Easy Meatball Sliders are the answer to a quick weeknight dinner or game day food for a crowd. Great way to use up leftover marinara sauce and a bonus is you can freeze the meatballs and sauce for another meal.
I’m all for simmering homemade marinara sauce all day long either stovetop or in the crockpot. I also simmer the jarred variety (seasoned with spices and herbs with added sauteed onions, garlic, and peppers) on the stovetop or in the crockpot for a couple of hours when time is of the essence.
There’s nothing better than a plate of pasta with a delicious sauce over it unless you failed to have pasta in your pantry when it was time to make it! Yep. I don’t even know how THAT happened! Never ever have I been out of pasta of any shape or kind!
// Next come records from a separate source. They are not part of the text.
/-- The number of bytes the decoder's loop emits: `⌊(NBITS + 5k) / 8⌋` (40_base32.md R131). -/
theorem b32DecodeFrom_length {m : Memory} {k a : Nat} {acc : BitVec 12} {nbits : Nat} {out : List Byte}
    (h : b32DecodeFrom m k a acc nbits = .ok out) (hn : nbits < 8) : out.length = (nbits + 5 * k) / 8 := by
  induction k generalizing a acc nbits out with
  | zero => cases h; simp; omega
  | succ k ih =>
    simp only [b32DecodeFrom, Cmd.bind_ok_iff] at h
    obtain ⟨c, -, v, -, h⟩ := h
    split at h
    · rw [ih h (by omega)]
      omega
    · simp only [Cmd.bind_ok_iff] at h
      obtain ⟨rest, h, he⟩ := h
      cases he
      rw [List.length_cons, ih h (by omega)]
      omega

/-- The decoder's loop stops at an unwritten byte or with `FormatError`. -/
theorem b32DecodeFrom_error {m : Memory} {k a : Nat} {acc : BitVec 12} {nbits : Nat} {e : Stop}
    (h : b32DecodeFrom m k a acc nbits = .error e) :
    e = .err .format ∨ ∃ i < k, e = .unwritten (a + i) ∧ m.read (a + i) = none := by
  induction k generalizing a acc nbits with
  | zero => cases h
  | succ k ih =>
    simp only [b32DecodeFrom, Cmd.bind_error_iff] at h
    have shift : ∀ acc' nb, b32DecodeFrom m k (a + 1) acc' nb = .error e →
        e = .err .format ∨ ∃ i < k + 1, e = .unwritten (a + i) ∧ m.read (a + i) = none := fun acc' nb h =>
      (ih h).imp_right fun ⟨i, hi, h⟩ =>
        ⟨i + 1, by omega, by simpa only [Nat.add_assoc, Nat.add_comm 1] using h⟩
    rcases h with h | ⟨c, -, h | ⟨v, -, h⟩⟩
    · exact .inr ⟨0, by omega, readByte_error h⟩
    · exact .inl (b32CharValue_error h)
    · split at h
      · exact shift _ _ h
      · rcases Cmd.bind_error_iff.1 h with h | ⟨rest, -, h⟩
        · exact shift _ _ h
        · cases h

theorem b32decBody_ok {s t : State} (h : b32decBody s = .ok t) :
    ∃ m out, b32Strip s.mem Buffer.src.base (lenField s.srcLen) = .ok m
      ∧ b32DecodeFrom s.mem m Buffer.src.base 0 0 = .ok out
      ∧ lenField s.srcLen ≤ s.cfg.srcMax.toNat ∧ 5 * m / 8 ≤ s.cfg.dstMax.toNat ∧ out.length = 5 * m / 8
      ∧ t = succeed false (s.setDst out) := by
  simp only [b32decBody, Cmd.bind_ok_iff, checkSrcCapacity_ok_iff, checkDstCapacity_ok_iff] at h
  obtain ⟨-, h1, m, h2, -, h3, out, h4, h5⟩ := h
  cases h5
  exact ⟨m, out, h2, h4, h1, h3, by simpa using b32DecodeFrom_length h4 (by omega), rfl⟩

theorem b32decBody_error {s : State} {e : Stop} (h : b32decBody s = .error e) :
    e = .err .capacity ∨ e = .err .format
    ∨ ∃ i < lenField s.srcLen, e = .unwritten (Buffer.src.base + i) ∧ s.mem.read (Buffer.src.base + i) = none
        ∧ lenField s.srcLen ≤ s.cfg.srcMax.toNat := by
  simp only [b32decBody, Cmd.bind_error_iff, checkSrcCapacity_error_iff, checkSrcCapacity_ok_iff,
    checkDstCapacity_error_iff] at h
  rcases h with ⟨-, h⟩ | ⟨-, hc, h | ⟨m, hm, ⟨-, h⟩ | ⟨-, -, h | ⟨_, -, h⟩⟩⟩⟩
  · exact .inl h
  · obtain ⟨i, hi, he, hr⟩ := b32Strip_error h
    exact .inr (.inr ⟨i, hi, he, hr, hc⟩)
  · exact .inl h
  · rcases b32DecodeFrom_error h with h | ⟨i, hi, he, hr⟩
    · exact .inr (.inl h)
    · exact .inr (.inr ⟨i, Nat.lt_of_lt_of_le hi (b32Strip_le hm), he, hr, hc⟩)
  · cases h

/-! ### Codes -/

theorem genkeyBody_ok {s t : State} (h : genkeyBody s = .ok t) :
    lenField s.rlen ≤ s.cfg.dstMax.toNat
    ∧ ((s.ports.rngNow (lenField s.rlen) = none ∧ t = raiseError .rngFatal (s.setPorts s.ports.afterRng))
      ∨ ∃ r, s.ports.rngNow (lenField s.rlen) = some r ∧ r.length = lenField s.rlen
          ∧ t = succeed false ((s.setPorts s.ports.afterRng).setDst r)) := by
  simp only [genkeyBody, Cmd.bind_ok_iff, checkDstCapacity_ok_iff] at h
  obtain ⟨-, h1, h2⟩ := h
  cases hr : s.ports.rngNow (lenField s.rlen) with
  | none => rw [hr] at h2; cases h2; exact ⟨h1, .inl ⟨rfl, rfl⟩⟩
  | some r => rw [hr] at h2; cases h2; exact ⟨h1, .inr ⟨r, rfl, Ports.rngNow_length hr, rfl⟩⟩

theorem genkeyBody_error {s : State} {e : Stop} (h : genkeyBody s = .error e) :
    s.cfg.dstMax.toNat < lenField s.rlen ∧ e = .err .capacity := by
  simp only [genkeyBody, Cmd.bind_error_iff, checkDstCapacity_error_iff] at h
  rcases h with h | ⟨_, -, h⟩
  · exact h
  · cases h

theorem truncBody_ok {s t : State} (h : truncBody s = .ok t) :
    ∃ mac, readBytes s.mem Buffer.mac.base 20 = .ok mac ∧ t = succeed false (s.setTruncation mac) := by
  simp only [truncBody, Cmd.bind_ok_iff] at h
  obtain ⟨mac, h1, h2⟩ := h
  cases h2
  exact ⟨mac, h1, rfl⟩

theorem truncBody_error {s : State} {e : Stop} (h : truncBody s = .error e) :
    ∃ i < 20, e = .unwritten (Buffer.mac.base + i) ∧ s.mem.read (Buffer.mac.base + i) = none := by
  simp only [truncBody, Cmd.bind_error_iff] at h
  rcases h with h | ⟨_, -, h⟩
  · exact readBytes_error h
  · cases h

/-- How a check of the secret and the modifier can stop: not with `FormatError`, `RngFatal` or `IllegalCommand`. -/
theorem checkSecretAndModifier_stops {s : State} {e : Stop} (h : checkSecretAndModifier s = .error e) :
    e = .err .capacity ∨ (e = .err .argument ∧ s.keyValid = false)
    ∨ (e = .err .overflow ∧ 65535 < 8 + lenField s.modLen ∧ lenField s.modLen ≤ s.cfg.modMax.toNat)
    ∨ ∃ o, e = .unwritten o ∧ s.mem.read o = none
        ∧ ((∃ i < lenField s.keyLen, o = Buffer.key.base + i) ∨ ∃ i < lenField s.modLen, o = Buffer.mod.base + i)
        ∧ lenField s.keyLen ≤ s.cfg.keyMax.toNat ∧ lenField s.modLen ≤ s.cfg.modMax.toNat := by
  rcases checkSecretAndModifier_error h with h | ⟨-, h⟩ | ⟨h0, -, h⟩ | ⟨h0, hv, -, h⟩
  · exact .inl (checkKeyModCapacity_error_iff.1 h).2
  · have h := checkSecretPresent_error_iff.1 h
    exact .inr (.inl ⟨h.2, h.1⟩)
  · have h := checkMessageLength_error_iff.1 h
    exact .inr (.inr (.inl ⟨h.2, h.1, (checkKeyModCapacity_ok_iff.1 h0).2⟩))
  · obtain ⟨o, he, hr, ho⟩ := readSecretAndModifier_error h
    have h0 := checkKeyModCapacity_ok_iff.1 h0
    exact .inr (.inr (.inr ⟨o, he, hr, ho, h0.1 hv, h0.2⟩))

theorem computeBody_ok {s t : State} (h : computeBody s = .ok t) :
    ∃ key modifier, checkSecretAndModifier s = .ok (key, modifier)
      ∧ t = succeed false (s.setCodeResult (codeDigest s.ports key s.ctr modifier)) := by
  simp only [computeBody, Cmd.bind_ok_iff] at h
  obtain ⟨⟨key, modifier⟩, h1, h2⟩ := h
  cases h2
  exact ⟨key, modifier, h1, rfl⟩

theorem computeBody_error {s : State} {e : Stop} (h : computeBody s = .error e) :
    checkSecretAndModifier s = .error e := by
  simp only [computeBody, Cmd.bind_error_iff] at h
  rcases h with h | ⟨_, -, h⟩
  · exact h
  · cases h

/-! ### Time step and window -/

theorem totpBody_ok {s t : State} (h : totpBody s = .ok t) :
    ∃ key modifier, checkSecretAndModifier s = .ok (key, modifier)
      ∧ t = succeed false ((s.sampleClock.setTs s.timeStepNow).setCodeResult
          (codeDigest s.ports key s.timeStepNow modifier)) := by
  simp only [totpBody, Cmd.bind_ok_iff] at h
  obtain ⟨⟨key, modifier⟩, h1, h2⟩ := h
  cases h2
  exact ⟨key, modifier, h1, rfl⟩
Plan B had to come into action. Since I had my homemade meatballs simmering the sauce, the perfect solution was meatball sliders. I did have a package of slider buns in the pantry. It was a hit and they were delicious. No one even realized we weren’t having spaghetti and meatballs.
- ½ green pepper, diced
- 1 small onion, diced
- 2 cloves garlic, minced
- 2 jars (26 oz each) of your favorite marinara sauce
- 2 tsp Italian seasoning
- ½ tsp ground pepper
- 1 lb ground beef (I use 90% lean)
- 1 egg, beaten
- ½ cup oatmeal (or Panko bread crumbs)
- 1 small onion, minced
- 2 cloves garlic, minced
- 1½ teaspoons dried Italian seasoning
- salt and pepper to taste
- ¼ cup diced fresh basil (chiffionade the basil and then chop into smaller pieces)
- 12 slider buns
- 12 slices of provolone cheese
- Heat ½ tablespoon olive oil in a large deep skillet or Dutch oven over medium-high heat. Add the onions and green bell peppers. Saute till softened, about 3 minutes and then add the garlic.
- Cook for about 30 seconds more. Add in the marinara sauce, Italian seasoning and ground pepper. Stir to combine and reduce heat to simmer. Cover and let simmer for at least an hour but not more than 2 hours.
- While the sauce is simmering:
- Preheat oven to 350 degrees. Line a baking sheet with parchment paper, or spray a baking sheet with non-stick spray.
- Mix all ingredients together in a large bowl. For this batch, I used the Panko bread crumbs. Usually I use oatmeal but I didn’t have any on hand this time.
- Form the ground beef mixture into 1½ inch balls.
- Place on prepared baking sheet and bake at 350 degrees for about 25 - 30 minutes, or till done.
- Remove from pan and add to sauce and continue to simmer sauce and meatballs. At this point, the sauce should have at least 30 minutes to 1 hour left to simmer.
- Preheat the broiler. Place slider buns, open side up onto a baking sheet. Place in broiler and lightly toast the buns. Remove from oven.
- Add two meatballs per bun and top each slider with a slice of provolone cheese and serve.